After a while, I started trying out some gentle pushing – I couldn’t bring myself to really go for it, and I felt myself trying a bit and then halting it, out of fear. The midwife checked me after a while, and said she could feel the sack of waters bulging out, and so I should push. And on one of the subsequent pushes they gushed forth, startling E.

So now it was time to push, but still I kept interrupting myself, because I’d been holding off so long that now it felt wrong to push. I had been ‘resting’ on the bed for a while, and I got back round onto all fours, which significantly intensified things. It was actually incredibly unpleasant, but equally it felt like how things were supposed to be – I felt more able to push, the contractions were quicker and more intense, urging me to push, and I could console myself by burying my face in the bed and rocking.

But what seemed like very soon after that, the midwife wanted me back on my back to ‘open up my hips more’. This led to more pain, much more discomfort, and a slowing of my contractions. She put my feet in the stirrups and kept adjusting them to push my knees toward me. I had to keep asking her to lower them again because of how much it hurt my right leg. Then she kept raising the back of the bed, which curved my back and caused even more pain and discomfort. So I found myself in the very position I knew I didn’t want to be in, and it was about as bad as I could have imagined. My old back and knee injuries were clearly making themselves known.

Plus the mouth piece on the gas and air had started making an atrociously loud buzzing which blocked out all other sound and vibrated incessantly in my mouth. It was obviously to do with the change in my breathing now that things were really serious, but try as I might I couldn’t rectify it. While it was buzzing, it was also failing to deliver the full amount of gas. So I was trapped in distraction and frustration, unable to ignore the buzzing as the midwife kept instructing, and unable to set aside my crutch, even if all it was really doing at this point was giving me something to bite down on.
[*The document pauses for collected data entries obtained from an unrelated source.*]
-- ==== Sys2Proof/Machine/House.lean ====
section
/-! DEFINITION. Gatehouse's own work: what it reads at a reset (R399, R403, R406), the image check and the load of a lane's control
store (R329 to R331, R405), the key and random-number registers (R399 to R404), the violation log's POP (R393), and attestation
(R407, R408). -/

namespace Sys2Proof.Machine

open Sys2Proof

/-- The words of the identity row's key area: bytes 0x700 to 0x75F (R423). -/
def keyArea : List Nat := List.range' 0xE0 12

/-- The lifecycle state of an identity row (R423): the lifecycle words, from LC0 up, that hold 0xFF. -/
def rowLifecycle (row : Tab Word64) : Nat := ([3, 4, 5].takeWhile (fun k => decide (tget 0 row k = 0xFF))).length

/-- The errors that Gatehouse's read of the identity row finds (R413), given as those of sector 1,024. The row has no sector number: what is
latched of it is a free value (log entry 3, DESIGN CHOICE). -/
def noteRow (errs : List ReadErr) (rowBad : Bool) (b : Block) : Block :=
  let (v, b) := freeOf 10 b
  let found := (errs.filter (fun x => decide (x.sector = 1024))).map (fun x => x.corr)
  noteRead b v.toNat (found.foldl (· + ·) 0) rowBad

/-- Gatehouse starts (R399, R403, R406, R449): it reads the identity row, from which WK0 is derived (`wrapKeyOf`), and its start-up
tests begin. A key area that cannot be corrected clears ROW_OK, and its words are then free values (R413; log entry 3, DESIGN CHOICE). -/
def houseStart (nv : NonVol) (errs : List ReadErr) (rowBad : Bool) (b : Block) : Block :=
  let (row, b) := if rowBad then freeWords 0 12 0xE0 nv.row b else (nv.row, b)
  let b := { b with rowSnap := row, gens := 0 }
  let b := rputB (rputF b 0x10000 1 0 (rowLifecycle row)) 0x10000 2 (!rowBad)
  noteRow errs rowBad (rput b 0x10504 0)

/-- The CFLASH byte address of image slot i (R329). -/
def imageBase (i : Nat) : Nat := 0x10000 * (i + 1)

/-- The sectors of image slot i. -/
def imageSectors (i : Nat) : List Nat := List.range' (imageBase i / 4096) 16

/-- An image container as it lies in its slot (R329): MODE, VERSION, WORDS, NENTRY and KEY_ID. -/
structure Container where
  mode : Nat
  version : Nat
  words : Nat
  nentry : Nat
  keyId : Nat

/-- The header of the container in slot i. -/
def container (nv : NonVol) (i : Nat) : Container :=
  let h := arrBytes nv (imageBase i) 0x20
  ⟨byteAt h 6, fieldAt h 8 4, fieldAt h 12 2, fieldAt h 14 2, fieldAt h 16 4⟩

/-- Entry k of the container in slot i (R319). -/
def imageEntry (nv : NonVol) (i k : Nat) : Word64 := arrWord nv ((imageBase i + 0x80 + 8 * k) / 8)

/-- MAGIC, FORMAT and the field ranges of a container (R329, R319). -/
def containerOk (nv : NonVol) (i : Nat) : Bool :=
  let h := arrBytes nv (imageBase i) 0x20
  let c := container nv i
  decide (h.take 4 = [0x4C, 0x58, 0x55, 0x43]) && decide (fieldAt h 4 2 = 1) && decide (c.mode ≤ 1) && decide (byteAt h 7 = 0) &&
    inRange c.words 1 8192 && inRange c.nentry 20 256 && decide (fieldAt h 20 12 = 0) &&
    (List.range c.nentry).all (fun k =>
      let s := bitsOf (imageEntry nv i k).toNat 13 0
      decide (s = 0x3FFF ∨ s < c.words))

/-- The image-signing key that a KEY_ID names may be used (R405, R406, R423). -/
def keyPermitted (b : Block) (id : Nat) : Bool :=
  decide (id < 4) && decide (tget 0 b.rowSnap (6 + id) = 0) &&
    (decide (lifecycle b = 1) || (decide (lifecycle b = 2) && decide (id < 3)))

/-- The image floor (R423). -/
def imageFloor (b : Block) : Nat := (List.range 8).foldl (fun m i => max m (bitsOf (tget 0 b.rowSnap (10 + i)).toNat 31 0)) 0

/-- The digest of the container in slot i: bytes 0x0000 to 0x0FFF + 4 × WORDS with SIG taken as zero (R329). -/
def imageDigest (nv : NonVol) (i : Nat) : List Byte :=
  let l := arrBytes nv (imageBase i) (0x1000 + 4 * (container nv i).words)
  sha384 (l.take 0x20 ++ zeros 0x60 ++ l.drop 0x80)

/-- IMAGE_CHECK (R405): the result of the check of slot i, which GH_IMG_STATi records. The digest is kept once it is computed. -/
def imageCheck (nv : NonVol) (errs : List ReadErr) (i : Nat) (b : Block) : Nat × Block :=
  let errs := seenErrs nv errs
  let b := noteErrs b (imageSectors i) errs
  let c := container nv i
  let bad := errs.any (fun x => (imageSectors i).contains x.sector && !x.bad.isEmpty)
  let early :=
    if bad then 6
    else if !containerOk nv i then 2
    else if !keyPermitted b c.keyId then 3
    else if c.version < imageFloor b then 5
    else 0
  let (r, b) := if early ≠ 0 then (early, b)
    else
      let d := imageDigest nv i
      let b := { b with digests := tput b.digests i (BitVec.ofNat 384 (leNat d)) }
      let pub := rowBytes b.rowSnap (0x100 + 96 * c.keyId) 96
      (if ecdsaVerify pub d (arrBytes nv (imageBase i + 0x20) 96) then 1 else 4, b)
  (r, rputF (rputF b (0x10700 + 4 * i) 2 0 r) (0x10700 + 4 * i) 9 8 (c.keyId % 4))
I was annoyed at myself for not claiming more power over the situation. I was annoyed at the midwife for following such conventional wisdom and more or less ignoring my protests (as weak as they may have been, I don’t really remember). I was supremely annoyed at the mouth piece. The whole thing felt fudged.

But at some point, the gas and air was set aside, the midwife told me in no uncertain terms what I needed to be doing, and he started coming out. My contractions had slowed down a lot now that I was on my back, and it felt like in between pushes we were all just tensely waiting for something to happen again for an unreasonable length of time. There began to be talk of drugs and doctors because I had been pushing for so long. The midwife stepped up her cheerleader game, which I was incredibly grateful for, and my son emerged before drugs or doctors.

It wasn’t how I had wanted it to be, but it was over, and I couldn’t say it had been so bad. And now he was on my chest. In the real world. A real human. Who we had made.

Was it worth it? Of course. Would I do it again? Not like this.